October 1993 — NATCA logo trademarked: The U.S. Patent and Trademark Office issues a full federal registration for the NATCA logo, with its distinctive control tower and radar sweep. As a result of some issues with the logo, the union re-files its petition for registration in 2001.

October 30, 1998 — NATCA on Capitol Hill: President Mike McNally and Rick White, union representative on the STARS modernization program, testify before the Transportation Subcommittee of the House Appropriations Committee. They say that, until recently, controllers were not consulted on the program and that the equipment is not suited to the way TRACON controllers do their job.

       The Standard Terminal Automation Replacement System consists of color monitors, similar to the DSR displays in the en route centers, which will replace aging radar scopes.

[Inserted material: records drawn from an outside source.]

-- ==== Sys2Proof/Machine/Demux.lean ====
section
/-! DEFINITION. The constellation demapper and deinterleaver: the DEMUX command (44_demux R230 to R250). -/

namespace Sys2Proof.Machine

/-! ## Configuration check -/

/-- `ConfigCheck` (44_demux R232): the diagnostic argument of the first failure, none if all pass. -/
def configCheck (c : CfgRegs) : Option Nat :=
  if c.const ≠ 1 then some 1
  else if c.hier ≠ 0 then some 2
  else if c.rate ≠ 0 ∧ c.rate ≠ 1 then some 3
  else none

/-! ## Carrier walk -/

/-- The classes of a carrier (44_demux R234). -/
inductive CarrierClass where
  | continual
  | tps
  | scattered
  | data
deriving DecidableEq, Repr

/-- A carrier list as stored: the entries, then the sentinel 0xFFFF (20_memory R84). -/
def storedList (l : List Nat) : List Nat := l ++ [listSentinel]

/-- A list pointer moved past the entries below `c`: how many there were, and the rest (44_demux R233). -/
def skipBelow (c : Nat) : List Nat → Nat × List Nat
  | [] => (0, [])
  | x :: xs => if x < c then ((skipBelow c xs).1 + 1, (skipBelow c xs).2) else (0, x :: xs)

/-- The entries left before the sentinel when the walk ends (44_demux R233). -/
def leftBeforeSentinel (l : List Nat) : Nat := (l.takeWhile (· ≠ listSentinel)).length

/-- The scattered-pilot condition (44_demux R236). -/
def isScattered (sym c : Nat) : Bool := decide ((c + 12 - 3 * (sym % 4)) % 12 = 0)

/-- The walk of 44_demux R233 over carriers `c`, `c + 1`, ... (`left` of them) with the two list pointers:
the class of each carrier, and the number of missed pilots. -/
def walkFrom (sym : Nat) : (left : Nat) → (c : Nat) → (cps tpss : List Nat) → List CarrierClass × Nat
  | 0, _, cps, tpss => ([], leftBeforeSentinel cps + leftBeforeSentinel tpss)
  | left + 1, c, cps, tpss =>
    let a := skipBelow c cps
    let b := skipBelow c tpss
    let cls : CarrierClass :=
      if a.2.head? = some c then .continual
      else if b.2.head? = some c then .tps
      else if isScattered sym c then .scattered
      else .data
    let cps' := if a.2.head? = some c then a.2.tail else a.2
    let tpss' := if a.2.head? ≠ some c ∧ b.2.head? = some c then b.2.tail else b.2
    let r := walkFrom sym left (c + 1) cps' tpss'
    (cls :: r.1, a.1 + b.1 + r.2)

/-- The classes of carriers 0..K_MAX in symbol `sym`, and the number of missed pilots (44_demux R233, R235). -/
def walkClasses (P : Params) (sym : Nat) : List CarrierClass × Nat :=
  walkFrom sym (P.kMax + 1) 0 (storedList P.cpList) (storedList P.tpsList)

/-! ## Pilot verification -/

/-- `|e| - nominal` (44_demux R237, R238). -/
def deviation (P : Params) (e : Cplx) (nominal : Rat) : Scalar :=
  P.num.rnd (.deviation e nominal) (cabs P.num e - nominal)

/-- `PilotOK(e, s)` (44_demux R237, R239): the sign agrees and the magnitude is within tolerance of 4/3. -/
def pilotOk (P : Params) (e : Cplx) (negative : Bool) : Bool :=
  decide (0 < (signed negative e).re) &&
    decide (sabs (deviation P e (4 / 3)) ≤ P.pilotTol)

/-- `TpsOK(e)` (44_demux R238): the magnitude is within tolerance of 1. -/
def tpsOk (P : Params) (e : Cplx) : Bool := decide (sabs (deviation P e 1) ≤ P.pilotTol)

/-- Whether carrier `c` of class `cls` is an anomaly (44_demux R233). -/
def isAnomaly (P : Params) (cls : CarrierClass) (c : Nat) (e : Cplx) : Bool :=
  match cls with
  | .continual => !pilotOk P e (refNegative P c)
  | .tps => !tpsOk P e
  | .scattered => !pilotOk P e (refNegative P c)
  | .data => false

/-! ## Demapping -/

/-- A cell word (y0, y1, y2, y3) (20_memory R80). -/
structure Cell where
  y0 : Bool
  y1 : Bool
  y2 : Bool
  y3 : Bool
deriving DecidableEq, Repr, Inhabited

/-- Bit y_e of a cell word. -/
def Cell.bit (c : Cell) : Nat → Bool
  | 0 => c.y0
  | 1 => c.y1
  | 2 => c.y2
  | _ => c.y3

/-- The region of an axis value (44_demux R240): strict comparisons, thresholds 0.66, 0, -0.66. How NUM holds them is
open (D2): that -0.66 is the exact negation of NUM's 0.66, and that NUM's 0.66 may be any number, also one not above 0,
is the model's choice (log 29). -/
def axisRegion (A : NumParam) (v : Scalar) : AxisRegion :=
  if nlit A (66 / 100) < v then .outerPositive
  else if 0 < v then .innerPositive
  else if -(nlit A (66 / 100)) < v then .innerNegative
  else .outerNegative

/-- `Demap16(e)` (44_demux R240): the real part gives (y0, y2), the imaginary part (y1, y3). -/
def demap (P : Params) (e : Cplx) : Cell :=
  let r := P.demap16 (axisRegion P.num e.re)
  let i := P.demap16 (axisRegion P.num e.im)
  { y0 := r.1, y1 := i.1, y2 := r.2, y3 := i.2 }

/-- What the walk over an equalized block gives (44_demux R233, R241). -/
structure WalkResult where
  cells : List Cell
  anomalies : Nat
  missed : Nat
deriving DecidableEq, Repr

/-- `Walk(sym)` over the equalized block `eqb` (44_demux R233). -/
def walk (P : Params) (eqb : List Cplx) (sym : Nat) : WalkResult :=
  let classes := walkClasses P sym
  let carriers := classes.1.mapIdx fun c cls => (cls, c, readEntry eqb c)
  { cells := (carriers.filter fun t => decide (t.1 = .data)).map fun t => demap P t.2.2
    anomalies := (carriers.filter fun t => isAnomaly P t.1 t.2.1 t.2.2).length
    missed := classes.2 }

/-! ## Deinterleaving -/

/-- `SymbolDeinterleave(cells, sym)` (44_demux R242): even symbols gather, odd symbols scatter. -/
def symbolDeinterleave (P : Params) (cells : List Cell) (sym : Nat) : List Cell :=
  if sym % 2 = 0 then P.hq.map fun h => cells.getD h default
  else scatter (List.replicate P.nMax default) P.hq cells

/-- Bit plane `e` (44_demux R243). -/
def bitPlane (lg : List Cell) (e : Nat) : List Bool := lg.map fun c => c.bit e

/-- The place in its plane that bit `w` of plane `e` moves to (44_demux R244). -/
def rotatedIndex (P : Params) (e w : Nat) : Nat :=
  P.biBlock * (w / P.biBlock) + (w % P.biBlock + P.biOffsets.getD e 0) % P.biBlock

/-- Plane `e` deinterleaved: rotated within each block (44_demux R244). -/
def rotatePlane (P : Params) (e : Nat) (a : List Bool) : List Bool :=
  scatter (List.replicate P.nMax false) ((List.range P.nMax).map (rotatedIndex P e)) a

/-- `BitDeinterleave` with the bit demux (44_demux R243 to R245): `x[4i + j] = b_{DEMUX16[j]}[i]`. -/
def bitDeinterleave (P : Params) (lg : List Cell) : List Bool :=
  let planes := P.demux16.map fun e => rotatePlane P e (bitPlane lg e)
  (List.range P.nMax).flatMap fun i => planes.map fun b => b.getD i false

/-- The symbol's output bits (44_demux R246). -/
def symbolBits (P : Params) (cells : List Cell) (sym : Nat) : List Bool :=
  bitDeinterleave P (symbolDeinterleave P cells sym)

/-! ## Accounting and output -/

/-- The missed pilots of a walk: each counted and diagnosed (44_demux R235). -/
def State.missedPilots (s : State) : Nat → State
  | 0 => s
  | k + 1 => ((s.count .consist 1).diag 0x05 1).missedPilots k

/-- `QualityAccount(anomalies)` (44_demux R248). -/
def State.qualityAccount (P : Params) (s : State) (anomalies : Nat) : State :=
  let s1 := { s with dmx := { s.dmx with anomalyLast := anomalies } }.count .anomalyTotal anomalies
  if P.anomalyWarn < anomalies then (s1.count .qualityWarn 1).diag 0x04 anomalies else s1

/-- `EmitAndFeed(x)` (44_demux R250). -/
def State.emitAndFeed (P : Params) (x : List Bool) (s : State) : State :=
  ((s.emitAll ((packBits x).map .dmx)).count .dmxOut 1).feed P x

/-- The stage condition of DEMUX (46_control R330). -/
def demuxReady (b : BlockRegs) : Bool :=
  decide (b.fdId ≠ none) && decide (b.eqId = b.fdId) && decide (b.tpsId = b.fdId) &&
    decide (b.dmxId ≠ b.fdId)

/-- DEMUX from its walk on, the configuration having passed (44_demux R230). -/
def demuxWalked (P : Params) (w : WalkResult) (s : State) : Status × State :=
  let s1 := (s.missedPilots w.missed).qualityAccount P w.anomalies
  if w.cells.length ≠ P.nMax then raiseCondition .consistencyError s1
  else if s1.tps.outValid then (.ok, s1.emitAndFeed P (symbolBits P w.cells s1.tps.idxSym.val))
  else (.ok, s1)

/-- DEMUX once its stage condition holds (44_demux R230, R231): the block is consumed first. -/
def demuxRun (P : Params) (s : State) : Status × State :=
  let s1 := { s with blk := { s.blk with dmxId := s.blk.fdId } }
  match configCheck s.cfg with
  | some arg => raiseCondition (.configError arg) s1
  | none => demuxWalked P (walk P s.blk.eqb s.tps.idxSym.val) s1

/-- The body of DEMUX (44_demux R230). -/
def demuxBody (P : Params) (s : State) : Status × State :=
  if s.est.halted then raiseCondition .halted s
  else if demuxReady s.blk then demuxRun P s
  else raiseCondition .seqError s

/-- DEMUX (44_demux R230). -/
def execDemux (s : State) : Host.Outcome State Fault Refusal := .next (respondStage (demuxBody theParams s))

end Sys2Proof.Machine
end

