-- ==== Sys2Proof/Laws/State.lean ====
section
/-! SUPPORT. What each update of the state does to each field, and what it does to each output port. -/

namespace Sys2Proof.Machine

/-! ## Fields -/

/-! ### `emit` -/

@[simp] theorem State.emit_cfg (s : State) (item : OutItem) : (s.emit item).cfg = s.cfg := rfl
@[simp] theorem State.emit_est (s : State) (item : OutItem) : (s.emit item).est = s.est := rfl
@[simp] theorem State.emit_blk (s : State) (item : OutItem) : (s.emit item).blk = s.blk := rfl
@[simp] theorem State.emit_tps (s : State) (item : OutItem) : (s.emit item).tps = s.tps := rfl
@[simp] theorem State.emit_dmx (s : State) (item : OutItem) : (s.emit item).dmx = s.dmx := rfl
@[simp] theorem State.emit_vit (s : State) (item : OutItem) : (s.emit item).vit = s.vit := rfl
@[simp] theorem State.emit_cnt (s : State) (item : OutItem) : (s.emit item).cnt = s.cnt := rfl
@[simp] theorem State.emit_cmd (s : State) (item : OutItem) : (s.emit item).cmd = s.cmd := rfl
@[simp] theorem State.emit_sample (s : State) (item : OutItem) : (s.emit item).sample = s.sample := rfl
@[simp] theorem State.emit_out (s : State) (item : OutItem) : (s.emit item).out = s.out ++ [item] := rfl
@[simp] theorem State.emit_mfault (s : State) (item : OutItem) : (s.emit item).mfault = s.mfault := rfl
@[simp] theorem State.emit_hold (s : State) (item : OutItem) : (s.emit item).hold = s.hold := rfl
@[simp] theorem State.emit_draws (s : State) (item : OutItem) : (s.emit item).draws = s.draws := rfl

/-! ### `emitAll` -/

@[simp] theorem State.emitAll_cfg (s : State) (items : List OutItem) : (s.emitAll items).cfg = s.cfg := rfl
@[simp] theorem State.emitAll_est (s : State) (items : List OutItem) : (s.emitAll items).est = s.est := rfl
@[simp] theorem State.emitAll_blk (s : State) (items : List OutItem) : (s.emitAll items).blk = s.blk := rfl
@[simp] theorem State.emitAll_tps (s : State) (items : List OutItem) : (s.emitAll items).tps = s.tps := rfl
@[simp] theorem State.emitAll_dmx (s : State) (items : List OutItem) : (s.emitAll items).dmx = s.dmx := rfl
@[simp] theorem State.emitAll_vit (s : State) (items : List OutItem) : (s.emitAll items).vit = s.vit := rfl
@[simp] theorem State.emitAll_cnt (s : State) (items : List OutItem) : (s.emitAll items).cnt = s.cnt := rfl
@[simp] theorem State.emitAll_cmd (s : State) (items : List OutItem) : (s.emitAll items).cmd = s.cmd := rfl
@[simp] theorem State.emitAll_sample (s : State) (items : List OutItem) : (s.emitAll items).sample = s.sample := rfl
@[simp] theorem State.emitAll_out (s : State) (items : List OutItem) : (s.emitAll items).out = s.out ++ items := rfl
@[simp] theorem State.emitAll_mfault (s : State) (items : List OutItem) : (s.emitAll items).mfault = s.mfault := rfl
@[simp] theorem State.emitAll_hold (s : State) (items : List OutItem) : (s.emitAll items).hold = s.hold := rfl
@[simp] theorem State.emitAll_draws (s : State) (items : List OutItem) : (s.emitAll items).draws = s.draws := rfl

/-! ### `respond` -/

@[simp] theorem State.respond_cfg (s : State) (c : Status) (d : BitVec 64) : (s.respond c d).cfg = s.cfg := rfl
@[simp] theorem State.respond_est (s : State) (c : Status) (d : BitVec 64) : (s.respond c d).est = s.est := rfl
@[simp] theorem State.respond_blk (s : State) (c : Status) (d : BitVec 64) : (s.respond c d).blk = s.blk := rfl
@[simp] theorem State.respond_tps (s : State) (c : Status) (d : BitVec 64) : (s.respond c d).tps = s.tps := rfl
@[simp] theorem State.respond_dmx (s : State) (c : Status) (d : BitVec 64) : (s.respond c d).dmx = s.dmx := rfl
@[simp] theorem State.respond_vit (s : State) (c : Status) (d : BitVec 64) : (s.respond c d).vit = s.vit := rfl
@[simp] theorem State.respond_cnt (s : State) (c : Status) (d : BitVec 64) : (s.respond c d).cnt = s.cnt := rfl
@[simp] theorem State.respond_cmd (s : State) (c : Status) (d : BitVec 64) : (s.respond c d).cmd = s.cmd := rfl
@[simp] theorem State.respond_sample (s : State) (c : Status) (d : BitVec 64) : (s.respond c d).sample = s.sample := rfl
@[simp] theorem State.respond_out (s : State) (c : Status) (d : BitVec 64) : (s.respond c d).out = s.out ++ [.resp c d] := rfl
@[simp] theorem State.respond_mfault (s : State) (c : Status) (d : BitVec 64) : (s.respond c d).mfault = s.mfault := rfl
@[simp] theorem State.respond_hold (s : State) (c : Status) (d : BitVec 64) : (s.respond c d).hold = s.hold := rfl
@[simp] theorem State.respond_draws (s : State) (c : Status) (d : BitVec 64) : (s.respond c d).draws = s.draws := rfl
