theorem instConfidence_range (P : Params) (d : Int) : 0 ≤ instConfidence P d ∧ instConfidence P d ≤ 1 := by
  unfold instConfidence
  split
  · exact ⟨zero_le_one, le_rfl⟩
  · exact ⟨le_rfl, zero_le_one⟩

/-- The smoothed confidence is a weighted mean of the old one and the instantaneous one, so it stays between them. -/
theorem confidence_mean_range {w conf inst : Scalar} (hw : 0 ≤ w ∧ w ≤ 1) (hconf : 0 ≤ conf ∧ conf ≤ 1)
    (hinst : 0 ≤ inst ∧ inst ≤ 1) : 0 ≤ conf + w * (inst - conf) ∧ conf + w * (inst - conf) ≤ 1 := by
  have hlow : 0 ≤ (1 - w) * conf + w * inst :=
    add_nonneg (mul_nonneg (sub_nonneg.mpr hw.2) hconf.1) (mul_nonneg hw.1 hinst.1)
  have hhigh : 0 ≤ (1 - w) * (1 - conf) + w * (1 - inst) :=
    add_nonneg (mul_nonneg (sub_nonneg.mpr hw.2) (sub_nonneg.mpr hconf.2))
      (mul_nonneg hw.1 (sub_nonneg.mpr hinst.2))
  constructor <;> linarith

/-- Settles O25: the smoothed confidence is a weighted mean of two numbers of [0, 1]. -/
theorem trackingAndConfidence : Obligations.TrackingAndConfidence := by
  refine ⟨trackAdjust_eq, instConfidence_eq, fun P conf d hexact => ?_⟩
  have heq : smoothConfidence P conf d = conf + P.confAlpha * (instConfidence P d - conf) := hexact _ _
  refine ⟨heq, fun hpos hle hlow hhigh => ?_⟩
  rw [heq]
  exact confidence_mean_range ⟨hpos.le, hle⟩ ⟨hlow, hhigh⟩ (instConfidence_range P d)

/-! ## Window sums over the reals -/

/-- The sample pair at position `k` (40_estimator R133). -/
def samplePair (P : Params) (ebuf : List Cplx) (b k : Nat) : Cplx × Cplx :=
  (readEntry ebuf (k % b), readEntry ebuf ((k + P.n) % b))

theorem samplePairs_eq_map (P : Params) (ebuf : List Cplx) (b len : Nat) :
    samplePairs P ebuf b len = (List.range (P.n + 2 * len - 1)).map (samplePair P ebuf b) := rfl

/-- The window from a position below N + L on holds L pairs. -/
theorem samplePairs_window (P : Params) (ebuf : List Cplx) (b : Nat) {len m : Nat} (hm : m < P.n + len) :
    ((samplePairs P ebuf b len).drop m).take len =
      (List.range len).map fun k => samplePair P ebuf b (m + k) := by
  have hlast : len ≤ P.n + 2 * len - 1 - m := by omega
  exact List.ext_getElem (by simpa [samplePairs_eq_map] using hlast) fun k _ _ => by simp [samplePairs_eq_map]

section OverTheReals

variable {P : Params} (hexact : ∀ φ x, P.num.rnd φ x = x) (ebuf : List Cplx) (b : Nat)
include hexact

/-- A window sum over the reals (40_estimator R133). -/
theorem nwindow_eq_sum (φ : Formula) (term : Cplx × Cplx → Scalar) {len m : Nat} (hm : m < P.n + len) :
    nwindow P.num φ term (samplePairs P ebuf b len) len m =
      ((List.range len).map fun k => term (samplePair P ebuf b (m + k))).sum := by
  rw [nwindow_exact P.num hexact, samplePairs_window P ebuf b hm, List.map_map]
  rfl

/-- The next position's window sum, by the slide of R135. -/
theorem nwindow_succ (φ φ' : Formula) (term : Cplx × Cplx → Scalar) {len m : Nat} (hm : m + 1 < P.n + len) :
    nwindow P.num φ' term (samplePairs P ebuf b len) len (m + 1) =
      nwindow P.num φ term (samplePairs P ebuf b len) len m + term (samplePair P ebuf b (m + len)) -
        term (samplePair P ebuf b m) := by
  have hslide := window_slide ((samplePairs P ebuf b len).map term) len m
  have hget : ∀ k, k < P.n + 2 * len - 1 →
      ((samplePairs P ebuf b len).map term).getD k 0 = term (samplePair P ebuf b k) := by
    intro k hk
    simp [samplePairs_eq_map, List.getD_eq_getElem?_getD, hk]
  rw [hget _ (by omega), hget _ (by omega)] at hslide
  rw [nwindow_exact P.num hexact, nwindow_exact P.num hexact, List.map_take, List.map_drop, List.map_take,
    List.map_drop]
  exact hslide.symm

end OverTheReals

theorem correlationTerm_re (p : Cplx × Cplx) :
    (correlationTerm p).re = p.1.re * p.2.re + p.1.im * p.2.im := by
  simp only [correlationTerm, cmul, conj]
  ring

theorem correlationTerm_im (p : Cplx × Cplx) :
    (correlationTerm p).im = p.1.im * p.2.re - p.1.re * p.2.im := by
  simp only [correlationTerm, cmul, conj]
  ring

/-- Settles O60: each of the three sums is a window sum, and slides as one. -/
theorem windowSumsAreExactOverTheReals : Obligations.WindowSumsAreExactOverTheReals := by
  intro P ebuf b len m hexact hm near far re im en pairs g f
  have hre : ∀ k, (correlationTerm (samplePair P ebuf b k)).re = re k := fun _ => correlationTerm_re _
  have him : ∀ k, (correlationTerm (samplePair P ebuf b k)).im = im k := fun _ => correlationTerm_im _
  have hen : ∀ k, energyTerm (samplePair P ebuf b k) = 1 / 2 * en k := fun _ => rfl
  refine ⟨?_, ?_, ?_, fun hnext => ⟨?_, ?_, ?_⟩⟩
  · simp only [← hre]
    exact nwindow_eq_sum hexact ebuf b _ _ hm
  · simp only [← him]
    exact nwindow_eq_sum hexact ebuf b _ _ hm
  · rw [← List.sum_map_mul_left]
    simp only [← hen]
    exact nwindow_eq_sum hexact ebuf b _ _ hm
  · rw [← hre, ← hre]
    exact nwindow_succ hexact ebuf b _ _ _ hnext
  · rw [← him, ← him]
    exact nwindow_succ hexact ebuf b _ _ _ hnext
  · rw [mul_sub, ← hen, ← hen, ← add_sub_assoc]
    exact nwindow_succ hexact ebuf b _ _ _ hnext

end Sys2Proof.Machine
end

section
/-! The estimate (40_estimator R130, R132, R134 to R140): the metric of a buffer and what is decided from it, and over
the reals the score, the offset and the weight rho. -/

namespace Sys2Proof.Machine

/-! ## Over the reals -/

theorem posRat_val_pos (p : PosRat) : 0 < p.val := by
  unfold PosRat.val
  positivity

theorem score_exact {P : Params} (hexact : ∀ φ x, P.num.rnd φ x = x) (ebuf : List Cplx)
    (pairs : List (Cplx × Cplx)) (len m : Nat) :
    score P ebuf pairs len m =
      cabs P.num (gamma P ebuf pairs len m) - rho P * phi P ebuf pairs len m :=
  deliver_exact P.num hexact _ _ _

October 26, 2000 — NATCA organizing: The FLRA certifies NATCA as the exclusive bargaining representative for Hawaii air traffic specialists and the Hawaii Air Guard. This is the fifteenth and last new bargaining unit organized by the union during the calendar year.

      NATCA now represents 15,000 controllers, of whom 80 percent are union members, and nearly 4,000 other FAA employees, whose membership percentage varies.


THIS WEEK IN LABOR HISTORY:

1648: The "Shoemakers of Boston" - the first labor organization in what would later become the United States - was authorized by the Massachusetts Bay Colony.

1911: New York City agrees to pay women school teachers a rate equal to that of men.